Department of Computer Science, Princeton University, Princeton, 08540 NJ, USA and Lewis-Sigler Institute for Integrative Genomics, Princeton University, Princeton, 08544 NJ, USA.
Nucleic Acids Res. 2014 Mar;42(5):2833-47. doi: 10.1093/nar/gkt1302. Epub 2013 Dec 23.

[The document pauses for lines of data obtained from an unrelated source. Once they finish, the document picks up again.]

-- ==== Sys2Proof/Tests/Slice0.lean ====
section
/-! SUPPORT. The model's own tests. Expected values are the spec's: the tables of 30_encoding.md and the vectors of
95_test_vectors.md, named T, X or by section; the first step of a vector is the one run here. -/

namespace Sys2Proof.Tests

open Sys2Proof Sys2Proof.Machine

/-! ## Helpers -/

/-- The state a step gives; reset where it gives none (it always gives one). -/
def after : Host.Outcome State Fault Refusal → State
  | .next t => t
  | .fault _ => State.reset
  | .refused _ => State.reset

/-- A machine of capacity `cap` just loaded with an image. -/
def loaded (cap : Nat) (image : List Int) (input : List Answer) : State :=
  after (load ⟨cap, .fault⟩ image ⟨input, .readFailure, .accepting, false⟩)

/-- The state after the first step of an image. -/
def first (cap : Nat) (image : List Int) : State := after (step (loaded cap image []))

/-- The state after the first step of an image with input answers. -/
def firstIn (cap : Nat) (image : List Int) (input : List Answer) : State := after (step (loaded cap image input))

/-! ## WellFormed: its one check refuses an Immediate destination, and nothing else -/

theorem test_wf_add_immediate_destination :
    (Instr.add ⟨.immediate, 1⟩ ⟨.immediate, 1⟩ ⟨.immediate, 3⟩).wellFormed = false := by decide

theorem test_wf_mul_immediate_destination :
    (Instr.mul ⟨.position, 0⟩ ⟨.position, 0⟩ ⟨.immediate, 0⟩).wellFormed = false := by decide

theorem test_wf_in_immediate_destination : (Instr.input ⟨.immediate, 3⟩).wellFormed = false := by decide

theorem test_wf_lt_immediate_destination :
    (Instr.lt ⟨.immediate, 1⟩ ⟨.immediate, 2⟩ ⟨.immediate, 3⟩).wellFormed = false := by decide

theorem test_wf_eq_immediate_destination :
    (Instr.eq ⟨.immediate, 1⟩ ⟨.immediate, 2⟩ ⟨.immediate, 3⟩).wellFormed = false := by decide

theorem test_wf_others :
    (Instr.output ⟨.immediate, 3⟩).wellFormed = true ∧ (Instr.jnz ⟨.immediate, 3⟩ ⟨.immediate, 3⟩).wellFormed = true ∧
      (Instr.jz ⟨.immediate, 3⟩ ⟨.immediate, 3⟩).wellFormed = true ∧ (Instr.arb ⟨.immediate, 3⟩).wellFormed = true ∧
      (Instr.add ⟨.immediate, 1⟩ ⟨.immediate, 1⟩ ⟨.relative, 3⟩).wellFormed = true ∧ Instr.hlt.wellFormed = true := by
  decide

/-! ## Decode: one word of every operation written out from R61, R63, R66 -/

/-- `1101`: OP 01, digit 2 is 1, digit 3 is 1, digit 4 is 0 (95_test_vectors.md section 3). -/
theorem test_decode_add :
    decode [1101, 100, -1, 4, 0] = .ok (.add ⟨.immediate, 100⟩ ⟨.immediate, -1⟩ ⟨.position, 4⟩, [0]) := by rfl

/-- `22202`: every parameter Relative. -/
theorem test_decode_mul :
    decode [22202, 4, 3, 4] = .ok (.mul ⟨.relative, 4⟩ ⟨.relative, 3⟩ ⟨.relative, 4⟩, []) := by rfl

/-- `3`: an absent digit is 0, Position. -/
theorem test_decode_in : decode [3, 7] = .ok (.input ⟨.position, 7⟩, []) := by rfl

/-- `3004`: the digit above the last parameter's is ignored (T89). -/
theorem test_decode_out : decode [3004, 2, 99] = .ok (.output ⟨.position, 2⟩, [99]) := by rfl

theorem test_decode_jnz : decode [105, 0, 50] = .ok (.jnz ⟨.immediate, 0⟩ ⟨.position, 50⟩, []) := by rfl

theorem test_decode_jz : decode [2206, -2, 3] = .ok (.jz ⟨.relative, -2⟩ ⟨.relative, 3⟩, []) := by rfl

theorem test_decode_lt :
    decode [1107, 3, 5, 5] = .ok (.lt ⟨.immediate, 3⟩ ⟨.immediate, 5⟩ ⟨.position, 5⟩, []) := by rfl

theorem test_decode_eq :
    decode [1008, 100, 16, 101] = .ok (.eq ⟨.position, 100⟩ ⟨.immediate, 16⟩ ⟨.position, 101⟩, []) := by rfl

theorem test_decode_arb : decode [209, 1] = .ok (.arb ⟨.relative, 1⟩, []) := by rfl

/-- `99999` is Halt (T88), and nothing after it is a parameter. -/
theorem test_decode_hlt : decode [99999] = .ok (.hlt, []) ∧ decode [1199, 5] = .ok (.hlt, [5]) := ⟨rfl, rfl⟩

/-- Rejections by name: T99, T101, T103, T106, T31, T95, T110. -/
theorem test_decode_rejects :
    decode [98] = .error (.invalidOpcode 98) ∧ decode [-1] = .error (.invalidOpcode (-1)) ∧
      decode [-200] = .error (.invalidOpcode 0) ∧ decode [3401, 0, 0, 0] = .error (.invalidAddressingMode 4) ∧
      decode [103, 3] = .error (.invalidWriteDestination 1) ∧ decode [1101, 1] = .error (.missingParameter 1) ∧
      decode [301] = .error (.missingParameter 0) := ⟨rfl, rfl, rfl, rfl, rfl, rfl, rfl⟩

/-! ## Encode: the canonical word of R73 and the opcode table -/

theorem test_encode_add : encode (.add ⟨.relative, 5⟩ ⟨.immediate, 6⟩ ⟨.relative, 7⟩) = [21201, 5, 6, 7] := by decide

theorem test_encode_in_and_jz :
    encode (.input ⟨.relative, -1⟩) = [203, -1] ∧ encode (.jz ⟨.position, 101⟩ ⟨.immediate, 0⟩) = [1006, 101, 0] := by
  decide

theorem test_encode_hlt : encode .hlt = [99] := by decide

/-! ## Words numbered as the opcode table numbers them, placed where the first step after reset fetches -/

/-- The canonical words of the table's rows, operand words of zeros. -/
theorem test_table_words :
    decodeTableWord 64 1 = some (.add ⟨.position, 0⟩ ⟨.position, 0⟩ ⟨.position, 0⟩) ∧
      decodeTableWord 64 22202 = some (.mul ⟨.relative, 0⟩ ⟨.relative, 0⟩ ⟨.relative, 0⟩) ∧
      decodeTableWord 64 203 = some (.input ⟨.relative, 0⟩) ∧ decodeTableWord 64 104 = some (.output ⟨.immediate, 0⟩) ∧
      decodeTableWord 64 1105 = some (.jnz ⟨.immediate, 0⟩ ⟨.immediate, 0⟩) ∧
      decodeTableWord 64 6 = some (.jz ⟨.position, 0⟩ ⟨.position, 0⟩) ∧
      decodeTableWord 256 7 = some (.lt ⟨.position, 0⟩ ⟨.position, 0⟩ ⟨.position, 0⟩) ∧
      decodeTableWord 256 8 = some (.eq ⟨.position, 0⟩ ⟨.position, 0⟩ ⟨.position, 0⟩) ∧
      decodeTableWord 128 (109 + 5 * 2 ^ 64) = some (.arb ⟨.immediate, 5⟩) ∧ decodeTableWord 8 99 = some .hlt ∧
      decodeTableWord 64 10001 = none := by decide

/-- `ADD [0], [0], [0]` as the first instruction after reset: cell 0 held 1 and holds 2 (T2). -/
theorem test_fetch_word_add : (after (step (State.reset.withFetchWord 64 1))).mem.read 0 = 2 := by decide

/-- Halt as the first instruction after reset (T85). -/
theorem test_fetch_word_hlt :
    (after (step (State.reset.withFetchWord 64 99))).status = .halted ∧
      (after (step (State.reset.withFetchWord 64 99))).ip = 1 := by decide

/-! ## One step of each instruction -/

/-- T1. -/
theorem test_add_position : (first 8 [1, 5, 6, 7, 99, 20, 22, 0]).mem.read 7 = 42 := by decide

/-- T7: `WMAX + 1`. -/
theorem test_add_overflow :
    (first 6 [1101, 9223372036854775807, 1, 5, 99, 0]).fcode = .arithmeticOverflow ∧
      (first 6 [1101, 9223372036854775807, 1, 5, 99, 0]).mem.read 5 = 0 := by decide

/-- T16. -/
theorem test_mul_sign : (first 6 [1102, -3, 7, 5, 99, 0]).mem.read 5 = -21 := by decide

/-- T21: `WMIN * -1`. -/
theorem test_mul_overflow :
    (first 6 [1102, -9223372036854775808, -1, 5, 99, 0]).fcode = .arithmeticOverflow := by decide

/-- T28: the value overwrites the opcode word of its own IN, which has been decoded. -/
theorem test_in_stores :
    (firstIn 5 [3, 0, 4, 0, 99] [.value 77]).mem.read 0 = 77 ∧ (firstIn 5 [3, 0, 4, 0, 99] [.value 77]).input = [] := by
  decide

/-- T35: the destination is out of range, one item is consumed. -/
theorem test_in_out_of_range :
    (firstIn 4 [3, 9, 99, 0] [.value 42, .value 43]).fval = 9 ∧
      (firstIn 4 [3, 9, 99, 0] [.value 42, .value 43]).input = [.value 43] := by decide

/-- T37. -/
theorem test_out_position : (first 4 [4, 3, 99, -5]).output = [-5] := by decide

/-- T42. -/
theorem test_out_out_of_range :
    (first 3 [4, 50, 99]).fcode = .memoryOutOfBounds ∧ (first 3 [4, 50, 99]).fval = 50 ∧
      (first 3 [4, 50, 99]).output = [] := by decide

Combinatorial interplay among transcription factors (TFs) is an important mechanism by which transcriptional regulatory specificity is achieved. However, despite the increasing number of TFs for which either binding specificities or genome-wide occupancy data are known, knowledge about cooperativity between TFs remains limited. To address this, we developed a computational framework for predicting genome-wide co-binding between TFs (CCAT, Combinatorial Code Analysis Tool), and applied it to Drosophila melanogaster to uncover cooperativity among TFs during embryo development. Using publicly available TF binding specificity data and DNaseI chromatin accessibility data, we first predicted genome-wide binding sites for 324 TFs across five stages of D. melanogaster embryo development. We then applied CCAT in each of these developmental stages, and identified from 19 to 58 pairs of TFs in each stage whose predicted binding sites are significantly co-localized. We found that nearby binding sites for pairs of TFs predicted to cooperate were enriched in regions bound in relevant ChIP experiments, and were more evolutionarily conserved than other pairs. Further, we found that TFs tend to be co-localized with other TFs in a dynamic manner across developmental stages. All generated data as well as source code for our front-to-end pipeline are available at http://cat.princeton.edu.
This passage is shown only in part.